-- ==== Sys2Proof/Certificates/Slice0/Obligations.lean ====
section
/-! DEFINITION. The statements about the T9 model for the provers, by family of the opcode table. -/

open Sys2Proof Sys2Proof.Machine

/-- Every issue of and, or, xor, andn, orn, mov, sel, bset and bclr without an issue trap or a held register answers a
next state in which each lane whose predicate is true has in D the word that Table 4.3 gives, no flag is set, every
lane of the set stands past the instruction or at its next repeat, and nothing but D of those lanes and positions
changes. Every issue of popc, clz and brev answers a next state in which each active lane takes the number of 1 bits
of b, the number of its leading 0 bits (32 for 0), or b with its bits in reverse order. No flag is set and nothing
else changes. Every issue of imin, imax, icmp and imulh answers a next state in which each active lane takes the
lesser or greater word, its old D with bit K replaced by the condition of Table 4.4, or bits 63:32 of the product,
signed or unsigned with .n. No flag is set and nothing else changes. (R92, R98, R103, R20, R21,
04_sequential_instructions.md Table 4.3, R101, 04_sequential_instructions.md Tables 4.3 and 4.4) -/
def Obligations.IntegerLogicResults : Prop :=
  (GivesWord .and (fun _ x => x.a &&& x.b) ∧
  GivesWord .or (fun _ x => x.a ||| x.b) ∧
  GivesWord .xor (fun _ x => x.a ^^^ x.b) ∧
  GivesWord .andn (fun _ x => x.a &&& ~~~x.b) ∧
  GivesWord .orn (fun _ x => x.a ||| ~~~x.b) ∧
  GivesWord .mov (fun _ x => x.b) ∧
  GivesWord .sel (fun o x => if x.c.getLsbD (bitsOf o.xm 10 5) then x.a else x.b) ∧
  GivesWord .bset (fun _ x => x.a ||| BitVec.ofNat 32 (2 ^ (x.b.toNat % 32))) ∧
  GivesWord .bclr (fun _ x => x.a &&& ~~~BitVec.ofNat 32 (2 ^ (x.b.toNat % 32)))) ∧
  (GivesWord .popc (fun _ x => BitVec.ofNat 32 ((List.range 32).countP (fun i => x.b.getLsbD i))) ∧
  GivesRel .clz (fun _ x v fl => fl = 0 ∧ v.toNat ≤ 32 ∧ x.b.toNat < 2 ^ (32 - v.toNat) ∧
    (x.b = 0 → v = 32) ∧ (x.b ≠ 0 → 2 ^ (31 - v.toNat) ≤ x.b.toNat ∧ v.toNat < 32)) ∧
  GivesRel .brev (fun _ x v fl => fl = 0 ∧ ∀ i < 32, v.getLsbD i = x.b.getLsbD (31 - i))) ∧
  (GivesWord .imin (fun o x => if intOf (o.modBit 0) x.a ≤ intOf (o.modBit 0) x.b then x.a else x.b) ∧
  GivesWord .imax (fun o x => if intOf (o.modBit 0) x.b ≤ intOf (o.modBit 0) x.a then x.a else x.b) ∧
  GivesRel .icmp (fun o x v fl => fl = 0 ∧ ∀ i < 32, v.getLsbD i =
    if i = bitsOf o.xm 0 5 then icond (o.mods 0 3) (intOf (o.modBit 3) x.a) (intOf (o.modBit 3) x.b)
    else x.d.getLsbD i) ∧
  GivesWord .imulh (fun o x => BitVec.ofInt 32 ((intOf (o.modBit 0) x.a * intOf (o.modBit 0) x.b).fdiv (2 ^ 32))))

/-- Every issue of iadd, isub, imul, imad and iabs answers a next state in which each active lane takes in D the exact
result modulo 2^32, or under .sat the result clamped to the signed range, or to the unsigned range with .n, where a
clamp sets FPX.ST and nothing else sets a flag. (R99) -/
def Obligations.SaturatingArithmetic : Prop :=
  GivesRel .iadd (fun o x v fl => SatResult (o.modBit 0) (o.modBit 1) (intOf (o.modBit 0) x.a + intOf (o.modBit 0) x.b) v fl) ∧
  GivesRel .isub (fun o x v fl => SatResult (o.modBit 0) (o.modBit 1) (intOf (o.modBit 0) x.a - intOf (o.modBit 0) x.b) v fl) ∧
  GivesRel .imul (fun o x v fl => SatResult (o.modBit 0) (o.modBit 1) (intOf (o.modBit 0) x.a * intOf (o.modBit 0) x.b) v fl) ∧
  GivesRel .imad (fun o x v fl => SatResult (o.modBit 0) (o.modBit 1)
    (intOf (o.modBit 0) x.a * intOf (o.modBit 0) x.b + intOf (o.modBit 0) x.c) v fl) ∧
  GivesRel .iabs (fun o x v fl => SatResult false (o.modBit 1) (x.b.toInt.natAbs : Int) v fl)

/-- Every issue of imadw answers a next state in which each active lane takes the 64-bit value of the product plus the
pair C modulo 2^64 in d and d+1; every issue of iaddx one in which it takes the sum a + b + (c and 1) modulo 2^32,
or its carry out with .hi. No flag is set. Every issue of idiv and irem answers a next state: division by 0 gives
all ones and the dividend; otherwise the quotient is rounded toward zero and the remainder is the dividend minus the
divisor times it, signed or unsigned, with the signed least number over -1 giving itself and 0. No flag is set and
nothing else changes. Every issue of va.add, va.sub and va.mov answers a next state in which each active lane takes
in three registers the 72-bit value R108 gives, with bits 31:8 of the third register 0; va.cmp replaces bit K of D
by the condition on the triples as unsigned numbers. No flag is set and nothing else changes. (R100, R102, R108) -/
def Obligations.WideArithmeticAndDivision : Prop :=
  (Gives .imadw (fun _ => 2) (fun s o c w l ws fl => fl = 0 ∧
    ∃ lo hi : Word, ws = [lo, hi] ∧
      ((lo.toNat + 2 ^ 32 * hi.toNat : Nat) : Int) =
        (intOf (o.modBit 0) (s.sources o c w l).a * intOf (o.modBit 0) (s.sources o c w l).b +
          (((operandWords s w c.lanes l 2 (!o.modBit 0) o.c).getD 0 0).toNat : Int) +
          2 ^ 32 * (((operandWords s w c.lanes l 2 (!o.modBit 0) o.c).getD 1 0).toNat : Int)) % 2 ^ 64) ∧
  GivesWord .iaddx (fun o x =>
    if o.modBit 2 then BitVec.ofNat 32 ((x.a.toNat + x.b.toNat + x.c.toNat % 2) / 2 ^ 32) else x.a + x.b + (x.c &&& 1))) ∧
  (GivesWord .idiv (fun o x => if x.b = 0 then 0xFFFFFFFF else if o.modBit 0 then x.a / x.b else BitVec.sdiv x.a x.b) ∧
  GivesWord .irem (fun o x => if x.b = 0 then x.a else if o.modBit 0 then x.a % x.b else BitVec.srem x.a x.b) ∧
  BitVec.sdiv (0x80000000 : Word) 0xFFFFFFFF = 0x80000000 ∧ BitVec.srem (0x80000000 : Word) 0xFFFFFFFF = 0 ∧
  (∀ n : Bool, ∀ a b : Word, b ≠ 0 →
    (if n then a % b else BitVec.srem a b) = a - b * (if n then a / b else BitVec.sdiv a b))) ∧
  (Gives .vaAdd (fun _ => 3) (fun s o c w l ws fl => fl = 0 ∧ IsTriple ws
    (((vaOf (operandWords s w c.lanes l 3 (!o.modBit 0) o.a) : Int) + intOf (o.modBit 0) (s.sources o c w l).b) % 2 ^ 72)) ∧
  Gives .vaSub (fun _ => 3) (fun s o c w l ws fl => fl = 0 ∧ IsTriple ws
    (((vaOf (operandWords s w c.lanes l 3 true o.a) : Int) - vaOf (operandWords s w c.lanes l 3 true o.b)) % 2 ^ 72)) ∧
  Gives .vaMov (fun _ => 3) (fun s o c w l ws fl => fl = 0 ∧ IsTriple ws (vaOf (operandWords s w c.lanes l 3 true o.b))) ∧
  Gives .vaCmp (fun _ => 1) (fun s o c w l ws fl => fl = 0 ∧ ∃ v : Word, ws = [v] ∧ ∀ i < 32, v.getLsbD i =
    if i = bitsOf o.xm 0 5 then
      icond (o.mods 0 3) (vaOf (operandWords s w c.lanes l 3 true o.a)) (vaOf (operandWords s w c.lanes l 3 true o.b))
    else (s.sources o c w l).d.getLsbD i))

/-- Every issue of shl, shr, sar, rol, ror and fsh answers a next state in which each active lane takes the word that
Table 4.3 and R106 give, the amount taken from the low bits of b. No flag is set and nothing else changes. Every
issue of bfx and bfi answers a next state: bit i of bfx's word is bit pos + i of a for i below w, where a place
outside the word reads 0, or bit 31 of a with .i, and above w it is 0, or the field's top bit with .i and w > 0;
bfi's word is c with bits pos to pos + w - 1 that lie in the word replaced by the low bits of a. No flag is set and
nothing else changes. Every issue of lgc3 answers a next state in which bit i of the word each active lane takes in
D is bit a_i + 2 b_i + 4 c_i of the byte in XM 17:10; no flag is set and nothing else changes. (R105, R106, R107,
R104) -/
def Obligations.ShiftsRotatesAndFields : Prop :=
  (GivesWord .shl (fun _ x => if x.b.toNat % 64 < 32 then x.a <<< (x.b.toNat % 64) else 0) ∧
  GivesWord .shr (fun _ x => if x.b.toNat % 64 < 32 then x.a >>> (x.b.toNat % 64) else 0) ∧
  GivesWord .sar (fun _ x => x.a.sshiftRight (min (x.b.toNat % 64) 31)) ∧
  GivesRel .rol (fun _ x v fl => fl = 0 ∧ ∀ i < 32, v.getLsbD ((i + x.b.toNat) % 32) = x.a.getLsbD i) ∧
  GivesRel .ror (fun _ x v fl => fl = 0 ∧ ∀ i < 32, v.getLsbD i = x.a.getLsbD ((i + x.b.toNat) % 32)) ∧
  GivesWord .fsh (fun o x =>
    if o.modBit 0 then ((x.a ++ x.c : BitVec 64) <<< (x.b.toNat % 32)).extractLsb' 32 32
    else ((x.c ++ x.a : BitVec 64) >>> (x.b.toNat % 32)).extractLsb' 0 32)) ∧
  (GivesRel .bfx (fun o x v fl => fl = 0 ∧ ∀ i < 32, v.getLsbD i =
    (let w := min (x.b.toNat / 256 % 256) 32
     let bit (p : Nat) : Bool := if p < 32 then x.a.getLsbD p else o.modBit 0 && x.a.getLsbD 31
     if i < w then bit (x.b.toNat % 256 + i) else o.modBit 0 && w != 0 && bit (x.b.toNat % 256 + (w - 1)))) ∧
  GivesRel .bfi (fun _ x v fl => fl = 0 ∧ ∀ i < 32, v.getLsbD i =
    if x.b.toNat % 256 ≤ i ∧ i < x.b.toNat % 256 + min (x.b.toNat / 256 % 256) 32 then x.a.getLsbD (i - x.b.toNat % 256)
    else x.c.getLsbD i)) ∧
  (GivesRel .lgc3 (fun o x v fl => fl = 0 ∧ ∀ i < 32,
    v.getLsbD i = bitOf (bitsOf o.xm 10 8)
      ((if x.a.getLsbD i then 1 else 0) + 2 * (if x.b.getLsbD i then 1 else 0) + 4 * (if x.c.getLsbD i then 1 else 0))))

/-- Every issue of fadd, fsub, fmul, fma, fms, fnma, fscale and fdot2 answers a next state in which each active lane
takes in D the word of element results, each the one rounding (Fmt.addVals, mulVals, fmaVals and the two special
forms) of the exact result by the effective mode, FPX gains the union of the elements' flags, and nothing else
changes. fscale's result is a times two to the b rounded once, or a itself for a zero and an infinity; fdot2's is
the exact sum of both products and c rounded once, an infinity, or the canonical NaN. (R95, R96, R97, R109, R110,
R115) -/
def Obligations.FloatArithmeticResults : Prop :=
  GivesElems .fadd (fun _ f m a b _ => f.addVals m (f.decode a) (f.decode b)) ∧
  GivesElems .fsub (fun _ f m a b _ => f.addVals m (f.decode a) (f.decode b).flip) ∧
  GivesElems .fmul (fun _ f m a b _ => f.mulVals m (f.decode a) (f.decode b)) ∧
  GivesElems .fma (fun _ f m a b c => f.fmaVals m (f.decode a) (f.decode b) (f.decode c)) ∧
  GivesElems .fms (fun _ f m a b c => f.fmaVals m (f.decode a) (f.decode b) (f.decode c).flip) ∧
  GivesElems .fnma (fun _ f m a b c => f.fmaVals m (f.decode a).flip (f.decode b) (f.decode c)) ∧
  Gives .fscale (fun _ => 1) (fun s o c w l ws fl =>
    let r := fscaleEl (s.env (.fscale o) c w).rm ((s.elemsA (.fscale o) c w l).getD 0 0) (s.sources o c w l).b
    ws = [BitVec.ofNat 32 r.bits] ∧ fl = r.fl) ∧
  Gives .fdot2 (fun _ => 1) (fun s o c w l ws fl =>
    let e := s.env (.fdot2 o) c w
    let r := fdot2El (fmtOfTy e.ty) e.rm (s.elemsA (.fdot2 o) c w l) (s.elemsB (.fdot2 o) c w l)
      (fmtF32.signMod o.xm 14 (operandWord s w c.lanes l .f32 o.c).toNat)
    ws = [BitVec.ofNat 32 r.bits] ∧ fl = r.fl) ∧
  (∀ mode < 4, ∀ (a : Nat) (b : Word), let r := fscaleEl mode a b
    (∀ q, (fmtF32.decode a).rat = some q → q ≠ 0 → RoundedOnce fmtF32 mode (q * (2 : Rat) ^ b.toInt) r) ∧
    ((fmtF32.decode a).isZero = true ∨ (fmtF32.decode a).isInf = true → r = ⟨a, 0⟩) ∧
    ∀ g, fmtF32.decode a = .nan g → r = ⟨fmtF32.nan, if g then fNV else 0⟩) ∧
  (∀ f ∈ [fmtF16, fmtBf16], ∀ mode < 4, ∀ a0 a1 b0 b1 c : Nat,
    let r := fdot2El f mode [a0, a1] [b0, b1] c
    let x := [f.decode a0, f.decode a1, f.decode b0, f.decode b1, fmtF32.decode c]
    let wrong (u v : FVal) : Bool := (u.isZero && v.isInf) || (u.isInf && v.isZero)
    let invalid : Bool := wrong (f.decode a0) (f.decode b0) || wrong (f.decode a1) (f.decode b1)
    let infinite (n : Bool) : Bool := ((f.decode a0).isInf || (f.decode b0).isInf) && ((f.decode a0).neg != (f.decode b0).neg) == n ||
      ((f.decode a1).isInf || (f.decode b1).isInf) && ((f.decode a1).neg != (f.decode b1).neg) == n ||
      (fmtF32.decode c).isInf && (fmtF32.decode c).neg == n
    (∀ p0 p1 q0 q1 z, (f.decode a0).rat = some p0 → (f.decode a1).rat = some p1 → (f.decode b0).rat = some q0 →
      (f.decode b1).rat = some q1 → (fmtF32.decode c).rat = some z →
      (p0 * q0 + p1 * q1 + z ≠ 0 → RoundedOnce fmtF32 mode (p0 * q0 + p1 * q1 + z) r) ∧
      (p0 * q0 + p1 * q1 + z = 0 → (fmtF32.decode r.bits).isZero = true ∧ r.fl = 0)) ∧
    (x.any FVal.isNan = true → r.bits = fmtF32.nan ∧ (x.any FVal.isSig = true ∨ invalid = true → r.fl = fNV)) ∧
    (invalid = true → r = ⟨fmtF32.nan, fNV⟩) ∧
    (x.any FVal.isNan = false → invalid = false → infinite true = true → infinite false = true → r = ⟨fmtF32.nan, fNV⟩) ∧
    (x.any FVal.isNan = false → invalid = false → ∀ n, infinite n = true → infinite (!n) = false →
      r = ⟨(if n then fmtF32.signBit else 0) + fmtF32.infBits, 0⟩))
##############################
▸ WHAT THE TASK ASKS:
Copy every line of the listing that contains the word "icmp".

▸ PROBLEM SOLUTION:
else changes. Every issue of imin, imax, icmp and imulh answers a next state in which each active lane takes the
  GivesRel .icmp (fun o x v fl => fl = 0 ∧ ∀ i < 32, v.getLsbD i =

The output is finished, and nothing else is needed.